(Extracted data entries)
╭──
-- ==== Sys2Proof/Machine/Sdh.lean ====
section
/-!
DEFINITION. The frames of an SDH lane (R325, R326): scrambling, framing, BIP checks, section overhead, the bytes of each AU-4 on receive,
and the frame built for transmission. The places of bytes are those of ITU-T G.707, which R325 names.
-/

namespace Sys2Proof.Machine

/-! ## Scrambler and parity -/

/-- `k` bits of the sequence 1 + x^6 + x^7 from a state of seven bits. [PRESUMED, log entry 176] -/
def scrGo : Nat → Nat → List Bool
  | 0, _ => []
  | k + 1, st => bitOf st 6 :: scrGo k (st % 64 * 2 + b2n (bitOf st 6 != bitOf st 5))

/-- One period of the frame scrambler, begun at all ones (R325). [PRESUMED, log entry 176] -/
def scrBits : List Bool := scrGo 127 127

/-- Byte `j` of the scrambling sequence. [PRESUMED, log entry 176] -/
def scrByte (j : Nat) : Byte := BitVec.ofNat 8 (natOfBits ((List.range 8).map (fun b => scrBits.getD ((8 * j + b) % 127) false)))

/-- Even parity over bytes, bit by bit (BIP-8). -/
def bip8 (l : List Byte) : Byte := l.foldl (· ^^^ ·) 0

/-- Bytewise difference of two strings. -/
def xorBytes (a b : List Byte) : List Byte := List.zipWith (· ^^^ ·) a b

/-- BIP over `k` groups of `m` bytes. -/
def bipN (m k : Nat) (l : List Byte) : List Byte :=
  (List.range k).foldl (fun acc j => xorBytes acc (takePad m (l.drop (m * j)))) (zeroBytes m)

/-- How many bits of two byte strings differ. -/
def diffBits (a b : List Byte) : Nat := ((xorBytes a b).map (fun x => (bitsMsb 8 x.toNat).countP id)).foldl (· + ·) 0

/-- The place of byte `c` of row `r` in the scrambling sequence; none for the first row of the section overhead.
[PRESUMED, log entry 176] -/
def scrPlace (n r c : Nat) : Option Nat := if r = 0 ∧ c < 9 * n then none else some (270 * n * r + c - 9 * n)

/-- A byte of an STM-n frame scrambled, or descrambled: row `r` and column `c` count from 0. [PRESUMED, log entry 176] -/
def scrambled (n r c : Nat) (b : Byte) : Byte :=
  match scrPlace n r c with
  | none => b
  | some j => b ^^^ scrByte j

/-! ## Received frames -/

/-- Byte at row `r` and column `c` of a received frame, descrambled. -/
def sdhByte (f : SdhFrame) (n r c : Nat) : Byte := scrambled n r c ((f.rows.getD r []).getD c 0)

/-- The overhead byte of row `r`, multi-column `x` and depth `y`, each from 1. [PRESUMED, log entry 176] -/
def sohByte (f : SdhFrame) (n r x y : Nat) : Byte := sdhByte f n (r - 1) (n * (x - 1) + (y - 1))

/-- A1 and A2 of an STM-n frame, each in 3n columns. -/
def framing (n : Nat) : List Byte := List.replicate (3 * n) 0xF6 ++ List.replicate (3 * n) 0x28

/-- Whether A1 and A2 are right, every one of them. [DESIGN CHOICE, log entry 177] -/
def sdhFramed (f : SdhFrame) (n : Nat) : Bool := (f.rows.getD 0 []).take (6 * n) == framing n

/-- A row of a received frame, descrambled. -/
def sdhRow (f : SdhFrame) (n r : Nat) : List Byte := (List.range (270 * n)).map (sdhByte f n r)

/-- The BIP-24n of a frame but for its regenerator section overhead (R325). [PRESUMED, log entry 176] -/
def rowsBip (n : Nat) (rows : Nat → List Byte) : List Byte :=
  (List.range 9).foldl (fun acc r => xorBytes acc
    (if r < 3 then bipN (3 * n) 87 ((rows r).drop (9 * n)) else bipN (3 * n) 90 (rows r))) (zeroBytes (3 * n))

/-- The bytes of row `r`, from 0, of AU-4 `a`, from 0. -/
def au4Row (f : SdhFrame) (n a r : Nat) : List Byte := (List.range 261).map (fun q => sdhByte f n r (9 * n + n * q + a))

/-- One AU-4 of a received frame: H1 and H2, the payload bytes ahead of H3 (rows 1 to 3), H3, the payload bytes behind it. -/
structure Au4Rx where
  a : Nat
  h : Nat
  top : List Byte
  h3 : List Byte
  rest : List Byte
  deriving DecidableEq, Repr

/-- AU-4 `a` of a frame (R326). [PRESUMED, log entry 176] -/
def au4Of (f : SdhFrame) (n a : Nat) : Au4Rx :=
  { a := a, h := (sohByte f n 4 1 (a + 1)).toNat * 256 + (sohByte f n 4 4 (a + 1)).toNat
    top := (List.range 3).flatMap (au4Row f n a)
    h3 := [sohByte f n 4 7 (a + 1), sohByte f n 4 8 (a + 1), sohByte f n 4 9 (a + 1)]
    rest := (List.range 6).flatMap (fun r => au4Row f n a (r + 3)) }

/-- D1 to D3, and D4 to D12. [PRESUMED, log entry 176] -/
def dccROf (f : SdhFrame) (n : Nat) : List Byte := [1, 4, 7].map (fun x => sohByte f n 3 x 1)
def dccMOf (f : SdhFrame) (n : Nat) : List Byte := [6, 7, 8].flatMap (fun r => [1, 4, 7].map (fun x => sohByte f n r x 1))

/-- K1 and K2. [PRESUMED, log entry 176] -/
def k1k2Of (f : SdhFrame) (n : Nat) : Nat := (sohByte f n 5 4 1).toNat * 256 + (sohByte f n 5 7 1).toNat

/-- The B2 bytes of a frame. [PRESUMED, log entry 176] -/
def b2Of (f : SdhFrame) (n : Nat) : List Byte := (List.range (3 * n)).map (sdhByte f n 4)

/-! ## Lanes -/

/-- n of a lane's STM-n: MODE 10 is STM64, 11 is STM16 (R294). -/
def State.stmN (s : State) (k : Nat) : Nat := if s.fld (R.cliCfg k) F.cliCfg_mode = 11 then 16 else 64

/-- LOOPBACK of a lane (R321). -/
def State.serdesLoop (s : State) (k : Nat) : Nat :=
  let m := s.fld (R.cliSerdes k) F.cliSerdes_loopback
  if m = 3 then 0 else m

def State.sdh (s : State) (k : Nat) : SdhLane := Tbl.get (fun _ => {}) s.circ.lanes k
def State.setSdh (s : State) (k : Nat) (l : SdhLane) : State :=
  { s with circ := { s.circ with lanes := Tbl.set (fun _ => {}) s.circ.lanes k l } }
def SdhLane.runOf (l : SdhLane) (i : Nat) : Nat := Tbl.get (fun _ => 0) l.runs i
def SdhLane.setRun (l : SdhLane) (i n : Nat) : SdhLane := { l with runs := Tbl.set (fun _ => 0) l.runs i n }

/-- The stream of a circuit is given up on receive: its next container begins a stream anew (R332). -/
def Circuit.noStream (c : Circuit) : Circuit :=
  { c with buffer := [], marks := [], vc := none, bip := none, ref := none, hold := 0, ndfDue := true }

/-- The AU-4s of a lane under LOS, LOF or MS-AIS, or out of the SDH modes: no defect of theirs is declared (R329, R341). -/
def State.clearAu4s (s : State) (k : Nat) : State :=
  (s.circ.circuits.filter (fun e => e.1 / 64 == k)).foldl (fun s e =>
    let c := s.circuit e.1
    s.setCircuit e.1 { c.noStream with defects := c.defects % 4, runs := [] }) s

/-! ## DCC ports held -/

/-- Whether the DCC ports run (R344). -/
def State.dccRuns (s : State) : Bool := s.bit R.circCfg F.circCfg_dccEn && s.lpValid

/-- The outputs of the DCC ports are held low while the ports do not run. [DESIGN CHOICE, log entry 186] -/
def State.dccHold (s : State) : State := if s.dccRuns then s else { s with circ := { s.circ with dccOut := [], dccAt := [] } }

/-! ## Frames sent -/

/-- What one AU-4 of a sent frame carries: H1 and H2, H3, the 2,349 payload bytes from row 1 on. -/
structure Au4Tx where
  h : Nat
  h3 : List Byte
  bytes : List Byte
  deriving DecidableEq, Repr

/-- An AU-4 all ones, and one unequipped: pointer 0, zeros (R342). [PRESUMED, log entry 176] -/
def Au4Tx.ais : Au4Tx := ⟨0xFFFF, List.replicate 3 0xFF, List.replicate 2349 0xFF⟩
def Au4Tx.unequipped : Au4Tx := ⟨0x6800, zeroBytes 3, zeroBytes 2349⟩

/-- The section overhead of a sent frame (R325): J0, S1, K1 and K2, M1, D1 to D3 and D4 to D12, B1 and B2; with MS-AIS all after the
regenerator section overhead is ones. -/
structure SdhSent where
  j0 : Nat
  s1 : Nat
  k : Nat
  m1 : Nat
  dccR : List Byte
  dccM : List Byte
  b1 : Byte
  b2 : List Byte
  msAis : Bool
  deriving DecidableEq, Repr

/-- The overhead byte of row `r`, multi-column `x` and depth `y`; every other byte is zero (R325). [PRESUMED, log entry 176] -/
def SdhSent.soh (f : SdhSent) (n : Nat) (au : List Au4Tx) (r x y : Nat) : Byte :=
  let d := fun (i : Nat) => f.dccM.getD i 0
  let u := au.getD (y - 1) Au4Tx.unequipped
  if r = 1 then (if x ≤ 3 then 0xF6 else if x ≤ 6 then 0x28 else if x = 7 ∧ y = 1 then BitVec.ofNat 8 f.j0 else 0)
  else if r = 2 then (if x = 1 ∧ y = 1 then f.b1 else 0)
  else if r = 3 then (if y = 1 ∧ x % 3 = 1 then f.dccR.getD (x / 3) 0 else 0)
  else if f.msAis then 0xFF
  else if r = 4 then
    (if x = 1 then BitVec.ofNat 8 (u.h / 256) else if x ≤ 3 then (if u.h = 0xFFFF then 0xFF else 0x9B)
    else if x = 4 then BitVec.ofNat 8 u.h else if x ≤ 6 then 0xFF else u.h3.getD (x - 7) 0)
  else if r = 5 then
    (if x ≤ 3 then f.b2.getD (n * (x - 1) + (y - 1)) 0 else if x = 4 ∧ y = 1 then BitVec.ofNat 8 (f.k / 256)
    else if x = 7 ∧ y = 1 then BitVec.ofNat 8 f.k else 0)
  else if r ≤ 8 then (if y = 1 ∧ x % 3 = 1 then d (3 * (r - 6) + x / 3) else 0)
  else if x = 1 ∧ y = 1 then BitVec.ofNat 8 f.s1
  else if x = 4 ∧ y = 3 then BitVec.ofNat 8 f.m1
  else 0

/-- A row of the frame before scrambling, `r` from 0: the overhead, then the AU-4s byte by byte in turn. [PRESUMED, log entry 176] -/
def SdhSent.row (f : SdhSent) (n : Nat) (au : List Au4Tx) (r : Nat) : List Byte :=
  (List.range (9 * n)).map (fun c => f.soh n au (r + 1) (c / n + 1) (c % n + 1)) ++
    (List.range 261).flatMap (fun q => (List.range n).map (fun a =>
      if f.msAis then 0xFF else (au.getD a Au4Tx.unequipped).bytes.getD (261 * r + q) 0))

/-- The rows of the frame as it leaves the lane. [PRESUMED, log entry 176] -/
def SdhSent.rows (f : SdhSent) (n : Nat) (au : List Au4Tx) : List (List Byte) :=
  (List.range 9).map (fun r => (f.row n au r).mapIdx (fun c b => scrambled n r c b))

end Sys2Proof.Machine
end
╰──
╭──
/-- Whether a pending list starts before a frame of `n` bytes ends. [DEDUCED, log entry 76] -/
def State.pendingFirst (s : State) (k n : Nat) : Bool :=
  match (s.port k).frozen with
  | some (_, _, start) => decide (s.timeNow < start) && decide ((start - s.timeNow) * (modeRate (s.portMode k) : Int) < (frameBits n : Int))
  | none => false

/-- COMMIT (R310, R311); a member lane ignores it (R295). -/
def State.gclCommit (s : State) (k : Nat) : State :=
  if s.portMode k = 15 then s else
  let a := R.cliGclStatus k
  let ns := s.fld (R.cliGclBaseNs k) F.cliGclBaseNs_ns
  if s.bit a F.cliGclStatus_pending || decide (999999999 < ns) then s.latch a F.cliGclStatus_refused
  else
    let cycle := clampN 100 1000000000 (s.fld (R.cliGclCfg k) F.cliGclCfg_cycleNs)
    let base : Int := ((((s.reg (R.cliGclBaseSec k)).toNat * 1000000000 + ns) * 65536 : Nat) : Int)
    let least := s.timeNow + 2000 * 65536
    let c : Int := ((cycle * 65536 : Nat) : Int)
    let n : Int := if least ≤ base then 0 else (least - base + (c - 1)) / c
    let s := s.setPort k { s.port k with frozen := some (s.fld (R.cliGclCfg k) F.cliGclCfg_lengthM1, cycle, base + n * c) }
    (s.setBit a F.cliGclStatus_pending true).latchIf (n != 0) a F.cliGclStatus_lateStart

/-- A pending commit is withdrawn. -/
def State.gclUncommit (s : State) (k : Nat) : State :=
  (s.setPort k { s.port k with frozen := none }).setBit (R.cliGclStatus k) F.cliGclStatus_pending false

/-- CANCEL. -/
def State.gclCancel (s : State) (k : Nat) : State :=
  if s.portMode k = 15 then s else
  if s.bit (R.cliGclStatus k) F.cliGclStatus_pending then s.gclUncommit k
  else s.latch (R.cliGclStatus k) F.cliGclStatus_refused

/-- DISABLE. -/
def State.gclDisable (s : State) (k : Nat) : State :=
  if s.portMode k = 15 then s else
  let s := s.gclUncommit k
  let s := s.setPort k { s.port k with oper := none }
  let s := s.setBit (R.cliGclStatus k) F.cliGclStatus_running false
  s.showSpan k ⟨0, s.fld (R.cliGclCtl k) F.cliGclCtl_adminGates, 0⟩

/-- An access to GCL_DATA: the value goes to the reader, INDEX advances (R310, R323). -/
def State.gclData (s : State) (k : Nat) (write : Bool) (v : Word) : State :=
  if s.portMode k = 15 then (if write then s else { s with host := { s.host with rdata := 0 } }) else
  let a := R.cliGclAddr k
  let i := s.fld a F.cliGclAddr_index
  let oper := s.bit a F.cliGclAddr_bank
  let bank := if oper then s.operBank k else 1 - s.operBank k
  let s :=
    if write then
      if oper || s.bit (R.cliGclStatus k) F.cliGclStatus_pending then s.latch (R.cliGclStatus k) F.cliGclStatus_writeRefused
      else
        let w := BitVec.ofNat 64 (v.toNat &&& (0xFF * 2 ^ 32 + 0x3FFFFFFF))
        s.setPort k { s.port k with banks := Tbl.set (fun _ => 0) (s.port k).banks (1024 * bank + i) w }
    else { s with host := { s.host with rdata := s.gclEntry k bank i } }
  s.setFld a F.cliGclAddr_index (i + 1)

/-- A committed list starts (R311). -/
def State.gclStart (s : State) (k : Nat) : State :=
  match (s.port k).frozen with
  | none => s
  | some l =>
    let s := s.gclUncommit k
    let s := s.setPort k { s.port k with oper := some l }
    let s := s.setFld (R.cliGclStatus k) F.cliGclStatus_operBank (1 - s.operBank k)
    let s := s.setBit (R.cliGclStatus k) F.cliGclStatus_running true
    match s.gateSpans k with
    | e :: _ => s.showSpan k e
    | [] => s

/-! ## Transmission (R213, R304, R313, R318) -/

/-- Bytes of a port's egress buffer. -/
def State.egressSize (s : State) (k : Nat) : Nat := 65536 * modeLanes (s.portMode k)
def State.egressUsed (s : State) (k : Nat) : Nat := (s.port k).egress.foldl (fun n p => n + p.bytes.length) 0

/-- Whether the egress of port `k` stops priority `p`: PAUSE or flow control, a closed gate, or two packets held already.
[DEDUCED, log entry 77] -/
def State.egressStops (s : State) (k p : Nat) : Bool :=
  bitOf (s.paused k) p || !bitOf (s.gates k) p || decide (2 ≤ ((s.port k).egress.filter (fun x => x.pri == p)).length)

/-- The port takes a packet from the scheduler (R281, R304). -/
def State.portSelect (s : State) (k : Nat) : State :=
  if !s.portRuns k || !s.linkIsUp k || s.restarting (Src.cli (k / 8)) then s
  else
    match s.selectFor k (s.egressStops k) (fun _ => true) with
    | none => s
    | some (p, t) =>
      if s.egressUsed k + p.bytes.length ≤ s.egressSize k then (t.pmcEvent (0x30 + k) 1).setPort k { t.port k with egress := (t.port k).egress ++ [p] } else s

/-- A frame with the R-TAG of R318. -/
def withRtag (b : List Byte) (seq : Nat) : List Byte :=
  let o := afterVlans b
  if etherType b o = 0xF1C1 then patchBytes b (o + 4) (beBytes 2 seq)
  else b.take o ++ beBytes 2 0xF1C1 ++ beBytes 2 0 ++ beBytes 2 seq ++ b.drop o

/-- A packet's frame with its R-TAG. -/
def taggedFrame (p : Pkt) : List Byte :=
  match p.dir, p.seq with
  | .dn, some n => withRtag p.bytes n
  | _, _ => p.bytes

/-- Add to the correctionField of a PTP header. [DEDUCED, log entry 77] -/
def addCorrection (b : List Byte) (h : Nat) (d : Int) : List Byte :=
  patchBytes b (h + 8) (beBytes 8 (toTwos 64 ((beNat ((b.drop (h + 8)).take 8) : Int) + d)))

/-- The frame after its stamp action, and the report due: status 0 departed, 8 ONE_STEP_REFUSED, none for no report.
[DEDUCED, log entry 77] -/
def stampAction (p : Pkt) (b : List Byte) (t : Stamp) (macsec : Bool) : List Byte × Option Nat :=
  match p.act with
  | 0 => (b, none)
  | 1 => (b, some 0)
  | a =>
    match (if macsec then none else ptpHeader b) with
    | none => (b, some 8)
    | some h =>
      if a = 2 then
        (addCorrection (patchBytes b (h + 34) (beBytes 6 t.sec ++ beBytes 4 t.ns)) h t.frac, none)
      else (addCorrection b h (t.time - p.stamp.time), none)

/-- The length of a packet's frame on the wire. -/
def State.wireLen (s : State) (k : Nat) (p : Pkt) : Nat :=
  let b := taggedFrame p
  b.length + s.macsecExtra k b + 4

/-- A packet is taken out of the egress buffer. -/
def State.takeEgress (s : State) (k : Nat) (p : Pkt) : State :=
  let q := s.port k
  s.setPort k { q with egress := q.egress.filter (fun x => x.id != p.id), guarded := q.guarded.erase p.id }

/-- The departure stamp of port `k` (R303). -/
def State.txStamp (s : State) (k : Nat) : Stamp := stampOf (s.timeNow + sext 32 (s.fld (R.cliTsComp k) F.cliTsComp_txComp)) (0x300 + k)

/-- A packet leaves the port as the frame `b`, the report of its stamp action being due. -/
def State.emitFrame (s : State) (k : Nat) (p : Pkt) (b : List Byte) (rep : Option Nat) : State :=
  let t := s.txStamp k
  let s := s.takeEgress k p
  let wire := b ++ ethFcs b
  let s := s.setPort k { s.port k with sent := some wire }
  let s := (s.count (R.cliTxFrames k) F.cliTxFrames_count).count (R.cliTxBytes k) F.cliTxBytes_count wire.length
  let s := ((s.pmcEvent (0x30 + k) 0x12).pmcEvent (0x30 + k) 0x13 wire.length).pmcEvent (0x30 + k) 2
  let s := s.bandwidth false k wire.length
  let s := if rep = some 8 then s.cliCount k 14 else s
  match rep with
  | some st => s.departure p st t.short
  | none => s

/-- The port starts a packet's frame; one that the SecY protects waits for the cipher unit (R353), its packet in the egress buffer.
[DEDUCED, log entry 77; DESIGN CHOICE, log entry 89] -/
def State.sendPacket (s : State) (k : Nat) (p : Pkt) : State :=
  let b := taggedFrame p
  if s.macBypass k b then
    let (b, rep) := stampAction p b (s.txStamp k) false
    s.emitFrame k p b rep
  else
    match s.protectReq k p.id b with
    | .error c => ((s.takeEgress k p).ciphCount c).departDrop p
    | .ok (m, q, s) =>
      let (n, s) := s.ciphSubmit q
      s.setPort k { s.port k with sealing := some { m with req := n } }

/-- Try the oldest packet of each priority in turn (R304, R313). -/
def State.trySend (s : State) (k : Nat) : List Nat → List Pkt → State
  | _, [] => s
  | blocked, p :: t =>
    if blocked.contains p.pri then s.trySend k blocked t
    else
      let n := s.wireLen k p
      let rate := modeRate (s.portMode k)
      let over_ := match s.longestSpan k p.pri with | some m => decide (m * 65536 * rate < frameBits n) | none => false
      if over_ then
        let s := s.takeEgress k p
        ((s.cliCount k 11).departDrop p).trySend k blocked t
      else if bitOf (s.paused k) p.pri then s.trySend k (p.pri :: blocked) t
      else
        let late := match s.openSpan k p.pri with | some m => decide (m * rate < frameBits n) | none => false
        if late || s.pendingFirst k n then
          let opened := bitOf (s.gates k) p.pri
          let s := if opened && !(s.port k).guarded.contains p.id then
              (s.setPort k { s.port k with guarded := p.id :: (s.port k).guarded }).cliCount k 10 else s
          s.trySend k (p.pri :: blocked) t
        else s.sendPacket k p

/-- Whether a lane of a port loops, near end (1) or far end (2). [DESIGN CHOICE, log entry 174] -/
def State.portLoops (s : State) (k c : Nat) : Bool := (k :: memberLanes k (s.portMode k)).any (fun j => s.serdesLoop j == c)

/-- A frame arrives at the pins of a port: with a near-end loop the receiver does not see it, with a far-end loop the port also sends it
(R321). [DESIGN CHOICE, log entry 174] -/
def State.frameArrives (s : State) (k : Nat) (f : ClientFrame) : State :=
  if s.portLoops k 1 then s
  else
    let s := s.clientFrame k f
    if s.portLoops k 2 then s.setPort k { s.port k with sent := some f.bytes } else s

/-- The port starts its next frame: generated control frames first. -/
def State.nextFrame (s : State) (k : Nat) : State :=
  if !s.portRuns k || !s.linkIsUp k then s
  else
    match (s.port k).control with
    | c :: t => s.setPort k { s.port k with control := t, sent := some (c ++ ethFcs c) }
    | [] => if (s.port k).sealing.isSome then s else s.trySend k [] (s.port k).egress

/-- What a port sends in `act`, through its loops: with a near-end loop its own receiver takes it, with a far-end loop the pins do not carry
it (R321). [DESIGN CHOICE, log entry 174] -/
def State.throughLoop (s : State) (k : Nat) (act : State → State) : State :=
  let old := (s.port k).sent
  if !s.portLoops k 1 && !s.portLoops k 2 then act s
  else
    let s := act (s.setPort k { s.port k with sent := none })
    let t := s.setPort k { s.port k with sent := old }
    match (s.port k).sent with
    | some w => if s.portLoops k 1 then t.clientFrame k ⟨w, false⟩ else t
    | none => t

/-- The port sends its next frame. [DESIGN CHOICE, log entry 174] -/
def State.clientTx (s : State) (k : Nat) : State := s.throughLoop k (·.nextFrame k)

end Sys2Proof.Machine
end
╰──
When the line with "if r = 1 then" is reached in the data above, start copying there, and copy each line exactly until the line with "def SdhSent.rows (f" has been copied; copy nothing else.

● Problem solution:
  if r = 1 then (if x ≤ 3 then 0xF6 else if x ≤ 6 then 0x28 else if x = 7 ∧ y = 1 then BitVec.ofNat 8 f.j0 else 0)
  else if r = 2 then (if x = 1 ∧ y = 1 then f.b1 else 0)
  else if r = 3 then (if y = 1 ∧ x % 3 = 1 then f.dccR.getD (x / 3) 0 else 0)
  else if f.msAis then 0xFF
  else if r = 4 then
    (if x = 1 then BitVec.ofNat 8 (u.h / 256) else if x ≤ 3 then (if u.h = 0xFFFF then 0xFF else 0x9B)
    else if x = 4 then BitVec.ofNat 8 u.h else if x ≤ 6 then 0xFF else u.h3.getD (x - 7) 0)
  else if r = 5 then
    (if x ≤ 3 then f.b2.getD (n * (x - 1) + (y - 1)) 0 else if x = 4 ∧ y = 1 then BitVec.ofNat 8 (f.k / 256)
    else if x = 7 ∧ y = 1 then BitVec.ofNat 8 f.k else 0)
  else if r ≤ 8 then (if y = 1 ∧ x % 3 = 1 then d (3 * (r - 6) + x / 3) else 0)
  else if x = 1 ∧ y = 1 then BitVec.ofNat 8 f.s1
  else if x = 4 ∧ y = 3 then BitVec.ofNat 8 f.m1
  else 0

/-- A row of the frame before scrambling, `r` from 0: the overhead, then the AU-4s byte by byte in turn. [PRESUMED, log entry 176] -/
def SdhSent.row (f : SdhSent) (n : Nat) (au : List Au4Tx) (r : Nat) : List Byte :=
  (List.range (9 * n)).map (fun c => f.soh n au (r + 1) (c / n + 1) (c % n + 1)) ++
    (List.range 261).flatMap (fun q => (List.range n).map (fun a =>
      if f.msAis then 0xFF else (au.getD a Au4Tx.unequipped).bytes.getD (261 * r + q) 0))

/-- The rows of the frame as it leaves the lane. [PRESUMED, log entry 176] -/
def SdhSent.rows (f : SdhSent) (n : Nat) (au : List Au4Tx) : List (List Byte) :=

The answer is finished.